Peatlands across the world are an essential ally when it comes to climate protection, acting as a carbon sink and stabilising our global climate. They are powerful nature-based solutions providing multiple ecosystem services: as biodiversity hotspots, for water regulation, as flood and drought prevention and as lifelines for local communities. However, peatlands around the world are being lost at an alarming rate – through clearing, deforestation, slash-and-burn agriculture, oil extraction, mining, and drainage.
Unfortunately, the solutions offered to protect and restore peatlands remain inadequate. Worldwide and until 2050, around 2 Mio. hectares of drained peatlands will have to be rewetted annually to meet the Paris Agreement’s targets. A transformative shift is therefore necessary. Decision-makers urgently need to make decisive and concrete commitments to this change.

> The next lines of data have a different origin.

theorem execCanFrameReceive_canon (n : Fin 6) (f : CanFormat) (len : Nat) {s : State} (hc : s.Held pq) :
    canonR pq (execCanFrameReceive n f len s) := by
  unfold execCanFrameReceive
  with_reducible repeat' first | assumption | apply canonR_next | apply State.pulseLine_canon | (fail_if_no_progress refine canon_mk ?_ rfl rfl rfl rfl rfl rfl rfl) | split

theorem execCanFrameTransmit_canon (n : Fin 6) (error : Bool) {s : State} (hc : s.Held pq) :
    canonR pq (execCanFrameTransmit n error s) := by
  unfold execCanFrameTransmit
  with_reducible repeat' first | assumption | apply canonR_next | apply State.pulseLine_canon | split

theorem execSerialPortTransfer_canon (u : SerialUnit) {s : State} (hc : s.Held pq) :
    canonR pq (execSerialPortTransfer u s) := by
  unfold execSerialPortTransfer
  with_reducible repeat' first | assumption | apply canonR_next | apply State.pulseLine_canon | split

theorem execPcieLinkStateChange_canon (up : Bool) (gen : Fin 4) (lanes : Fin 3) (d3hot perst : Bool) {s : State} (hc : s.Held pq) :
    canonR pq (execPcieLinkStateChange up gen lanes d3hot perst s) := by
  unfold execPcieLinkStateChange
  with_reducible repeat' first | assumption | apply canonR_next | apply State.pulseLine_canon | (fail_if_no_progress refine canon_mk ?_ rfl rfl rfl rfl rfl rfl rfl) | split

/-! Power. -/

theorem State.setDom_canon {s : State} (d : Nat) (on : Bool) (hc : s.Held pq) :
    (State.setDom s d on).Held pq := by
  unfold State.setDom
  with_reducible repeat' first | assumption | apply canon_ite | apply State.setFlag_canon

theorem State.clearRegs_canon {s : State} (lo hi : Nat) (hc : s.Held pq) : (s.clearRegs lo hi).Held pq :=
  ⟨mapWf_filter regReset _ s.regs hc.regs, hc.bytes, hc.trace, hc.rings, hc.hq, hc.aq, hc.queue⟩

theorem State.loseMem_canon {s : State} (lo hi : Nat) (hc : s.Held pq) :
    (State.loseMem s lo hi).Held pq := by
  unfold State.loseMem
  with_reducible repeat' first | assumption | apply State.wipe_canon | (fail_if_no_progress refine canon_mk ?_ rfl rfl rfl rfl rfl rfl rfl)

theorem State.loseUnits_canon {s : State} (d : Nat) (hc : s.Held pq) :
    (State.loseUnits s d).Held pq := by
  unfold State.loseUnits
  with_reducible repeat' first | assumption | apply canon_ite | apply canon_foldl | apply State.arbRelease_canon | apply State.rdSync_canon | (fail_if_no_progress refine canon_mkE ?_ rfl rfl (by first | exact .inl rfl | exact .inr rfl) (by first | exact .inl rfl | exact .inr rfl) (by first | exact .inl rfl | exact .inr rfl) (by first | exact .inl rfl | exact .inr rfl) rfl)

theorem State.dropLines_canon {s : State} (d : Nat) (hc : s.Held pq) :
    (State.dropLines s d).Held pq := by
  unfold State.dropLines
  with_reducible repeat' first | assumption | intro _ | apply canon_ite | apply canon_foldl | apply State.msixSync_canon | apply State.setLine_canon

theorem State.gateDomain_canon {s : State} (d : Nat) (hc : s.Held pq) :
    (State.gateDomain s d).Held pq := by
  unfold State.gateDomain
  with_reducible repeat' first | assumption | intro _ | apply canon_foldl | apply State.clearRegs_canon | apply State.dropLines_canon | apply State.loseMem_canon | apply State.loseUnits_canon | apply State.setDom_canon | (fail_if_no_progress refine canon_mk ?_ rfl rfl rfl rfl rfl rfl rfl)

theorem State.repairApply_canon {s : State} (hc : s.Held pq) :
    (State.repairApply s).Held pq := by
  unfold State.repairApply
  with_reducible repeat' first | assumption | intro _ | apply canon_ite | apply canon_foldl | apply State.setFlag_canon | apply State.setFld_canon | apply State.sparesSync_canon

theorem State.domctlWrite_canon {s : State} (x : Nat) (v : Word) (hc : s.Held pq) :
    (State.domctlWrite s x v).Held pq := by
  unfold State.domctlWrite
  with_reducible repeat' first | assumption | intro _ | apply canon_foldl | apply State.cfgFail_canon | apply State.cfgOk_canon | apply State.gateDomain_canon | apply State.setFlag_canon | (fail_if_no_progress refine canon_mk ?_ rfl rfl rfl rfl rfl rfl rfl) | split

theorem execDomainPowerUp_canon (x : Fin 2) (v : BitVec 32) {s : State} (hc : s.Held pq) :
    canonR pq (execDomainPowerUp x v s) := by
  unfold execDomainPowerUp
  with_reducible repeat' first | assumption | apply canonR_next | apply State.domctlWrite_canon

theorem execDomainGate_canon (x : Fin 2) (v : BitVec 32) {s : State} (hc : s.Held pq) :
    canonR pq (execDomainGate x v s) := by
  unfold execDomainGate
  with_reducible repeat' first | assumption | apply canonR_next | apply State.domctlWrite_canon

theorem State.domUsable_canon {s : State} (d : Nat) (hc : s.Held pq) :
    (State.domUsable s d).Held pq := by
  unfold State.domUsable
  with_reducible repeat' first | assumption | apply State.repairApply_canon | apply State.setDom_canon | (fail_if_no_progress refine canon_mk ?_ rfl rfl rfl rfl rfl rfl rfl)

theorem execDomainUsable_canon (d : Fin 64) {s : State} (hc : s.Held pq) :
    canonR pq (execDomainUsable d s) := by
  unfold execDomainUsable
  with_reducible repeat' first | assumption | apply canonR_next | apply State.advanceTo_canon | apply State.domUsable_canon | split

theorem State.opEnd_canon {s : State} (hc : s.Held pq) :
    (State.opEnd s).Held pq := by
  unfold State.opEnd
  with_reducible repeat' first | assumption | apply State.setFlag_canon | (fail_if_no_progress refine canon_mk ?_ rfl rfl rfl rfl rfl rfl rfl)

theorem State.opVidStep_canon {s : State} (t fop : Nat) (hc : s.Held pq) :
    (State.opVidStep s t fop).Held pq := by
  unfold State.opVidStep
  with_reducible repeat' first | assumption | apply State.setFlag_canon | apply State.setFld_canon | (fail_if_no_progress refine canon_mk ?_ rfl rfl rfl rfl rfl rfl rfl)

theorem State.opctlWrite_canon {s : State} (v : Word) (hc : s.Held pq) :
    (State.opctlWrite s v).Held pq := by
  unfold State.opctlWrite
  with_reducible repeat' first | assumption | apply canon_ite | apply State.advanceTo_canon | apply State.cfgFail_canon | apply State.cfgOk_canon | apply State.opEnd_canon | apply State.opVidStep_canon | apply State.setFlag_canon | apply State.setFld_canon

theorem execOpChange_canon (v : BitVec 32) {s : State} (hc : s.Held pq) :
    canonR pq (execOpChange v s) := by
  unfold execOpChange
  with_reducible repeat' first | assumption | apply canonR_next | apply State.opctlWrite_canon

theorem execVoltageConfirmed_canon {s : State} (hc : s.Held pq) :
    canonR pq (execVoltageConfirmed s) := by
  unfold execVoltageConfirmed
  with_reducible repeat' first | assumption | apply canonR_next | apply State.advanceTo_canon | apply State.opEnd_canon | apply State.setFlag_canon | apply State.setFld_canon | dsimp only | split

theorem execPgoodTimeout_canon {s : State} (hc : s.Held pq) :
    canonR pq (execPgoodTimeout s) := by
  unfold execPgoodTimeout
  with_reducible repeat' first | assumption | apply canonR_next | apply State.advanceTo_canon | apply State.cfgFail_canon | apply State.opEnd_canon | apply State.setFlag_canon | apply State.setFld_canon | split

theorem execPgoodLoss_canon {s : State} (hc : s.Held pq) :
    canonR pq (execPgoodLoss s) := by
  unfold execPgoodLoss
  with_reducible repeat' first | assumption | apply canonR_next | apply State.advanceTo_canon | apply State.pulseLine_canon | apply State.raiseNow_canon | apply State.setFlag_canon | apply State.setFld_canon | (fail_if_no_progress refine canon_mk ?_ rfl rfl rfl rfl rfl rfl rfl) | split

theorem State.coldKeep_canon {s : State} (hc : s.Held pq) : (s.coldKeep).Held pq :=
  ⟨mapWf_nil _, mapWf_filter memDefault _ s.mem.bytes hc.bytes, Nat.zero_le _, nofun, Nat.zero_le _, Nat.zero_le _, hc.queue⟩

theorem State.coldReset_canon {s : State} (hc : s.Held pq) :
    (State.coldReset s).Held pq := by
  unfold State.coldReset
  with_reducible repeat' first | assumption | apply State.coldKeep_canon | apply State.flashCut_canon | apply State.ledgerSync_canon

theorem State.sleepWrite_canon {s : State} (v : Word) (hc : s.Held pq) :
    (State.sleepWrite s v).Held pq := by
  unfold State.sleepWrite
  with_reducible repeat' first | assumption | apply State.cfgFail_canon | apply State.cfgOk_canon | apply State.coldReset_canon | apply State.setFld_canon | (fail_if_no_progress refine canon_mk ?_ rfl rfl rfl rfl rfl rfl rfl) | dsimp only | split

theorem execCrocusEntry_canon {s : State} (hc : s.Held pq) :
    canonR pq (execCrocusEntry s) := by
  unfold execCrocusEntry
  with_reducible repeat' first | assumption | apply canonR_next | apply State.sleepWrite_canon

theorem execSnowdropEntry_canon {s : State} (hc : s.Held pq) :
    canonR pq (execSnowdropEntry s) := by
  unfold execSnowdropEntry
  with_reducible repeat' first | assumption | apply canonR_next | apply State.sleepWrite_canon

theorem execOffEntry_canon {s : State} (hc : s.Held pq) :
    canonR pq (execOffEntry s) := by
  unfold execOffEntry
  with_reducible repeat' first | assumption | apply canonR_next | apply State.sleepWrite_canon

theorem State.pllStop_canon {s : State} (hc : s.Held pq) :
    (State.pllStop s).Held pq := by
  unfold State.pllStop
  with_reducible repeat' first | assumption | apply State.setReg_canon | (fail_if_no_progress refine canon_mk ?_ rfl rfl rfl rfl rfl rfl rfl)

theorem State.gapStart_canon {s : State} (hc : s.Held pq) :
    (State.gapStart s).Held pq := by
  unfold State.gapStart
  with_reducible repeat' first | assumption | apply State.setFlag_canon | apply State.setFld_canon

theorem State.holdPads_canon {s : State} (hc : s.Held pq) :
    (State.holdPads s).Held pq := by
  unfold State.holdPads
  with_reducible repeat' first | assumption | apply State.setFld_canon | (fail_if_no_progress refine canon_mk ?_ rfl rfl rfl rfl rfl rfl rfl)

theorem execSleepPairsStopped_canon {s : State} (hc : s.Held pq) :
    canonR pq (execSleepPairsStopped s) := by
  unfold execSleepPairsStopped
  with_reducible repeat' first | assumption | apply canonR_next | apply State.gapStart_canon | apply State.holdPads_canon | apply State.pllStop_canon | apply State.setFld_canon | apply State.setReg_canon | (fail_if_no_progress refine canon_mk ?_ rfl rfl rfl rfl rfl rfl rfl) | split

theorem State.sleepTicks_canon {s : State} (n : Nat) (hc : s.Held pq) :
    (State.sleepTicks s n).Held pq := by
  unfold State.sleepTicks
  with_reducible repeat' first | assumption | apply State.satAdd_canon | (fail_if_no_progress refine canon_mk ?_ rfl rfl rfl rfl rfl rfl rfl) | split

theorem State.sleepResume_canon {s : State} (hc : s.Held pq) :
    (State.sleepResume s).Held pq := by
  unfold State.sleepResume
  with_reducible repeat' first | assumption | apply canon_foldl | apply State.rdSync_canon | (fail_if_no_progress refine canon_mk ?_ rfl rfl rfl rfl rfl rfl rfl)

theorem State.wakeBegin_canon {s : State} (src : Nat) (hc : s.Held pq) :
    (State.wakeBegin s src).Held pq := by
  unfold State.wakeBegin
  with_reducible repeat' first | assumption | apply State.setFld_canon | (fail_if_no_progress refine canon_mk ?_ rfl rfl rfl rfl rfl rfl rfl)

theorem execWakeEvent_canon (src : Fin 5) (ticks : Nat) {s : State} (hc : s.Held pq) :
    canonR pq (execWakeEvent src ticks s) := by
  unfold execWakeEvent
  with_reducible repeat' first | assumption | apply canonR_next | apply State.coldReset_canon | apply State.setFlag_canon | apply State.setFld_canon | apply State.sleepResume_canon | apply State.sleepTicks_canon | apply State.wakeBegin_canon | (fail_if_no_progress refine canon_mk ?_ rfl rfl rfl rfl rfl rfl rfl) | dsimp only | split

theorem execSnowdropTimer_canon (ticks : Nat) {s : State} (hc : s.Held pq) :
    canonR pq (execSnowdropTimer ticks s) := by
  unfold execSnowdropTimer
  with_reducible repeat' first | assumption | apply canonR_next | apply canonR_ite | apply State.sleepTicks_canon | apply State.wakeBegin_canon

theorem execWakeComplete_canon {s : State} (hc : s.Held pq) :
    canonR pq (execWakeComplete s) := by
  unfold execWakeComplete
  with_reducible repeat' first | assumption | apply canonR_next | apply State.pulseLine_canon | apply State.raiseNow_canon | apply State.setFld_canon | apply State.setReg_canon | apply State.sleepResume_canon | (fail_if_no_progress refine canon_mk ?_ rfl rfl rfl rfl rfl rfl rfl) | split

theorem execX32okFall_canon (ticks : Nat) {s : State} (hc : s.Held pq) :
    canonR pq (execX32okFall ticks s) := by
  unfold execX32okFall
  with_reducible repeat' first | assumption | apply canonR_next | apply State.gapStart_canon | apply State.setFlag_canon | apply State.sleepTicks_canon | split

theorem execCrocusSamplingWake_canon (ticks : Nat) {s : State} (hc : s.Held pq) :
    canonR pq (execCrocusSamplingWake ticks s) := by
  unfold execCrocusSamplingWake
  with_reducible repeat' first | assumption | intro _ | apply canonR_next | apply canonR_ite | apply canon_foldl | apply State.modInc_canon | apply State.setDom_canon | apply State.sleepTicks_canon | apply State.winOff_canon | (fail_if_no_progress refine canon_mk ?_ rfl rfl rfl rfl rfl rfl rfl)

theorem State.crocusRing_canon {s : State} (slice n : Nat) (codes : List (BitVec 4)) (hc : s.Held pq) :
    (State.crocusRing s slice n codes).Held pq := by
  unfold State.crocusRing
  with_reducible repeat' first | assumption | apply State.setSlice_canon

theorem State.crocusRound_canon {s : State} (codes : List CrocusCodes) (n : Nat) (hit : Option Nat) (hc : s.Held pq) :
    (State.crocusRound s codes n hit).1.Held pq := by
  unfold State.crocusRound
  with_reducible repeat' first | assumption | intro _ | apply canonP_ite | apply canon_foldl | apply canonP_foldl | apply State.crocusRing_canon | apply State.putFast_canon | apply State.winEval_canon

theorem State.crocusEnd_canon {s : State} (before : SMap Slice) (g : Nat) (hit : Option Nat) (hc : s.Held pq) :
    (State.crocusEnd s before g hit).Held pq := by
  unfold State.crocusEnd
  with_reducible repeat' first | assumption | intro _ | apply canon_foldl | apply State.setFld_canon | apply State.setSlice_canon | (fail_if_no_progress refine canon_mk ?_ rfl rfl rfl rfl rfl rfl rfl) | split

The Peatland Atlas 2023 highlights background information from different regions and provides options on how decision-makers and society can act now. The publication by the Michael Succow Foundation, partner in the Greifswald Mire Centre, BUND, Friends of the Earth Germany and the Heinrich Böll Foundation is going to contribute to a broad social debate on challenges and potentials of peatland conservation, restoration, and sustainable use in Europe and globally.
What are the drivers of worldwide peatland losses? What are drained peatlands used for? What are the local and global impacts of peatland destruction? What policy measures are necessary to protect peatlands? These are the questions we will discuss with our guests from science, politics, and civil society.